Wednesday, December 23, 2009

I'll Have Some Yuletide Guilt With My Egg Nog, Please

Let me say at the beginning that I had the best parents in the world.  Period.  Mama and Daddy always gave everything they had to make sure that their children were amply provided for, working hard and long to make ends meet.

Christmastime was always memorable at 26 Sims Street.  We'd pull the fake tree down out of the attic, put those big-bulbed strings of lights on it, place the ornaments, and cover it with foil "icicles".  It was killer, and usually placed so nobody in the room could see the television.

We'd all go to bed early on Christmas Eve.  Christmas morning was an exercise in patience and torture.  We couldn't open presents until Mama and/or Granny cooked breakfast, taking time to make--not pop open--biscuits and milk gravy, sausage, eggs, and grits (our house was decorated in Early Cracker Barrel).  Then--then--we'd have to clean the kitchen up before we moved on to the gifts.  Christmas Day was the one day of the year that Mama never had any problem getting help with the dishes.

Then, the glorious moment I'd been waiting for.  Daddy would play "Santa" and pass out gifts, one by one, to different family members.  I remember getting Hot Wheels, a Daisy BB gun, a bow and arrow set, slot cars, and trains.  Mama always made sure I got some cologne--even when I was small--so I'd smell like a "boy-dog" when I went to church.

After the wrapping paper was strewn about the living room and I was anxious to get outside and shoot something or set up my track inside the house and wreck something, Daddy would invariably serve up the last gift:  Guilt.

The family would be waist-deep in ribbon when Daddy would regale us with his tale of growing up in the North Georgia mountains.  They'd cut a tree off their land and decorate it with whatever they had.  Grandpa and Grandma Berry's house, as long as they lived, never had anything other than a fireplace for heating, a woodstove for cooking, no running water (only a well), and an outhouse for...well, you know.

Daddy would remind us that a "good" Christmas for them was one in which they got an apple, an orange, some hard candy, and some nuts.  I'd look around at all the stuff I got and think about Daddy or Mama at my age, just happy to have some fresh fruit for Christmas.

This year I'd just love to hear Daddy tell that Christmas story one more time.  And, as a grown man, I'd still feel guilty for all I have and take for granted while there are countless others just happy to have food for Christmas.

As fate would have it, this year at our house we'll have what Daddy and Mama called (before Dolly Parton) a "hard candy Christmas".  Circumstances out of my control determined how it would be.  But it's okay.  My family will all be together this year for the first time in years.  My sweet wife, all my children, Mama and Susie, and my granddog, Chief.

It's a good, good Christmas.

Maybe it would do us all some good to have a "mountain Christmas" one year.  And watch some little boys and girls play with toys mysteriously delivered for Christmas, while Mamas and Daddys didn't have to worry--at least for that day--what they'd feed their children and where they'd find it.

3 comments:

Michael Ruffin said...

You had great parents, too, my friend.
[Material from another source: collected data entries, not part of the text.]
/-! ### Transactions and items -/

/-- R24: BEGIN opens a transaction of eight EMPTY slots in ATTACHED, and is REPORTED STATE in LINKED and IN-TRANSACTION. -/
def Obligations.BeginOpensTransaction : Prop :=
  ∀ (p : PositionId) (tag : Byte) (rest : List Frame) (s : State), s.requestWaits p ⟨0x03, tag, []⟩ rest →
    (s.ctx p).state ≠ .offline →
    exec (.beginTransaction p tag []) s =
      .next
        (if (s.ctx p).state = .attached then
          { s.afterRequest p rest [responseTo p ⟨0x03, tag, []⟩ [0x00]] with
            positions :=
              tset s.positions p { s.ctx p with state := .inTransaction, transaction := some (Vector.replicate 8 none) } }
        else s.afterRequest p rest [responseTo p ⟨0x03, tag, []⟩ (reported 0x03 .state 0xFF 0 0)])

/-- R25, R26: ADD creates a DRAFT item in the lowest-numbered EMPTY slot, and is REPORTED TRANSACTION-FULL when there is none. -/
def Obligations.AddFillsLowestEmptySlot : Prop :=
  ∀ (p : PositionId) (tag : Byte) (rest : List Frame) (t : Transaction) (s : State), s.requestWaits p ⟨0x04, tag, []⟩ rest →
    (s.ctx p).state = .inTransaction → (s.ctx p).transaction = some t →
    (∀ k : Slot, tget t k = none → (∀ j, j < k → (tget t j).isSome = true) →
      exec (.add p tag []) s =
        .next
          { s.afterRequest p rest [responseTo p ⟨0x04, tag, []⟩ [0x00, BitVec.ofNat 8 k.val]] with
            positions :=
              tset s.positions p
                { s.ctx p with
                  transaction :=
                    some (tset t k (some
                      { state := .draft,
                        facts :=
                          { service := 0, destination := none, declared := none, extras := ⟨false, false, false, false⟩,
                            dimensions := none },
                        weight := none, previous := none, quote := none, itemNumber := none, label := .unlabelled })) } }) ∧
    ((∀ k, (tget t k).isSome = true) →
      exec (.add p tag []) s =
        .next (s.afterRequest p rest [responseTo p ⟨0x04, tag, []⟩ (reported 0x04 .transactionFull 0xFF 0 0)]))

/-- R28, R29: AMEND by the state of its item: refused in flight and after acceptance, made otherwise, each of the five facts left, set to its field or cleared by its action byte; a QUOTED or STALE item loses its quote (a QUOTED one gives its reference back, R27) and becomes WEIGHED, unless every action is "leave". That an AMEND that leaves everything is refused STATE in flight and after acceptance too is the model's reading (log 17). -/
def Obligations.AmendByItemState : Prop :=
  ∀ (p : PositionId) (tag : Byte) (payload : List Byte) (k : Slot) (rest : List Frame) (t : Transaction) (i : Item) (s : State),
    requestFits 0x05 payload = true → byteAt payload 0 = k.val → s.itemRequestWaits p ⟨0x05, tag, payload⟩ rest k t i →
    let f : Frame := ⟨0x05, tag, payload⟩
    let idle := ∀ n : Fin 5, byteAt payload (1 + n.val) = 0
    let made {α : Type} (n : Nat) (held set cleared : α) : α :=
      if byteAt payload (1 + n) = 0 then held else if byteAt payload (1 + n) = 1 then set else cleared
    let twoDigits (n : Nat) : Nat := 10 * (byteAt payload n / 16) + byteAt payload n % 16
    let extra (n : Nat) : Bool := decide (byteAt payload 14 / 2 ^ n % 2 = 1)
    let facts : Facts :=
      { service := made 0 i.facts.service (Fin.ofNat 8 (byteAt payload 6)) 0
        destination := made 1 i.facts.destination (some (10000 * twoDigits 7 + 100 * twoDigits 8 + twoDigits 9)) none
        declared := made 2 i.facts.declared (some (numAt payload 10 4)) none
        extras :=
          made 3 i.facts.extras { signature := extra 0, fragile := extra 1, insured := extra 2, proof := extra 3 }
            { signature := false, fragile := false, insured := false, proof := false }
        dimensions :=
          made 4 i.facts.dimensions
            (some { length := numAt payload 15 2, width := numAt payload 17 2, height := numAt payload 19 2 }) none }
    (i.state = .weighing ∨ i.state = .rateQueued ∨ i.state = .rating ∨ i.state = .accepted ∨ i.state = .voided →
      exec (.amend p tag payload) s =
        .next (s.afterRequest p rest [responseTo p f (reported 0x05 .state (BitVec.ofNat 8 k.val) 0 0)])) ∧
    (i.state = .draft ∨ i.state = .weighed ∨ i.state = .quoted ∨ i.state = .stale → idle →
      exec (.amend p tag payload) s = .next (s.afterRequest p rest [responseTo p f [0x00, i.state.code]])) ∧
    (i.state = .draft ∨ i.state = .weighed → ¬idle →
      exec (.amend p tag payload) s =
        .next
          { s.afterRequest p rest [responseTo p f [0x00, i.state.code]] with
            positions := tset s.positions p { s.ctx p with transaction := some (tset t k (some { i with facts := facts })) } }) ∧
    (i.state = .quoted ∨ i.state = .stale → ¬idle →
      exec (.amend p tag payload) s =
        .next
          { s.afterRequest p rest [responseTo p f [0x00, ItemState.weighed.code]] with
            tariffs := s.tariffsWithout i
            positions :=
              tset s.positions p
                { s.ctx p with
                  transaction := some (tset t k (some { i with facts := facts, state := .weighed, quote := none })) } })

/-- R30, R32: DROP discards a DRAFT, WEIGHED, QUOTED or STALE item, a QUOTED one giving its reference back, and keeps any other. -/
def Obligations.DropByItemState : Prop :=
  ∀ (p : PositionId) (tag : Byte) (k : Slot) (rest : List Frame) (t : Transaction) (i : Item) (s : State),
    s.itemRequestWaits p ⟨0x06, tag, [BitVec.ofNat 8 k.val]⟩ rest k t i →
    exec (.drop p tag [BitVec.ofNat 8 k.val]) s =
      .next
        (if i.state = .draft ∨ i.state = .weighed ∨ i.state = .quoted ∨ i.state = .stale then
          { s.afterRequest p rest [responseTo p ⟨0x06, tag, [BitVec.ofNat 8 k.val]⟩ [0x00, BitVec.ofNat 8 k.val]] with
            tariffs := s.tariffsWithout i
            positions := tset s.positions p { s.ctx p with transaction := some (tset t k none) } }
        else
          s.afterRequest p rest
            [responseTo p ⟨0x06, tag, [BitVec.ofNat 8 k.val]⟩ (reported 0x06 .state (BitVec.ofNat 8 k.val) 0 0)])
It is great and good to have your family together for Christmas--more valuable than anything else. Blessings to you all.

bella said...

I'm incredibly grateful that we're all home, too. I love you, Papi.

Carder said...

It was good to be home. Now I just need to run a few miles to work off all the delicious home cooking that put me in a food coma. Can't wait to see you later this week! GO NOLES!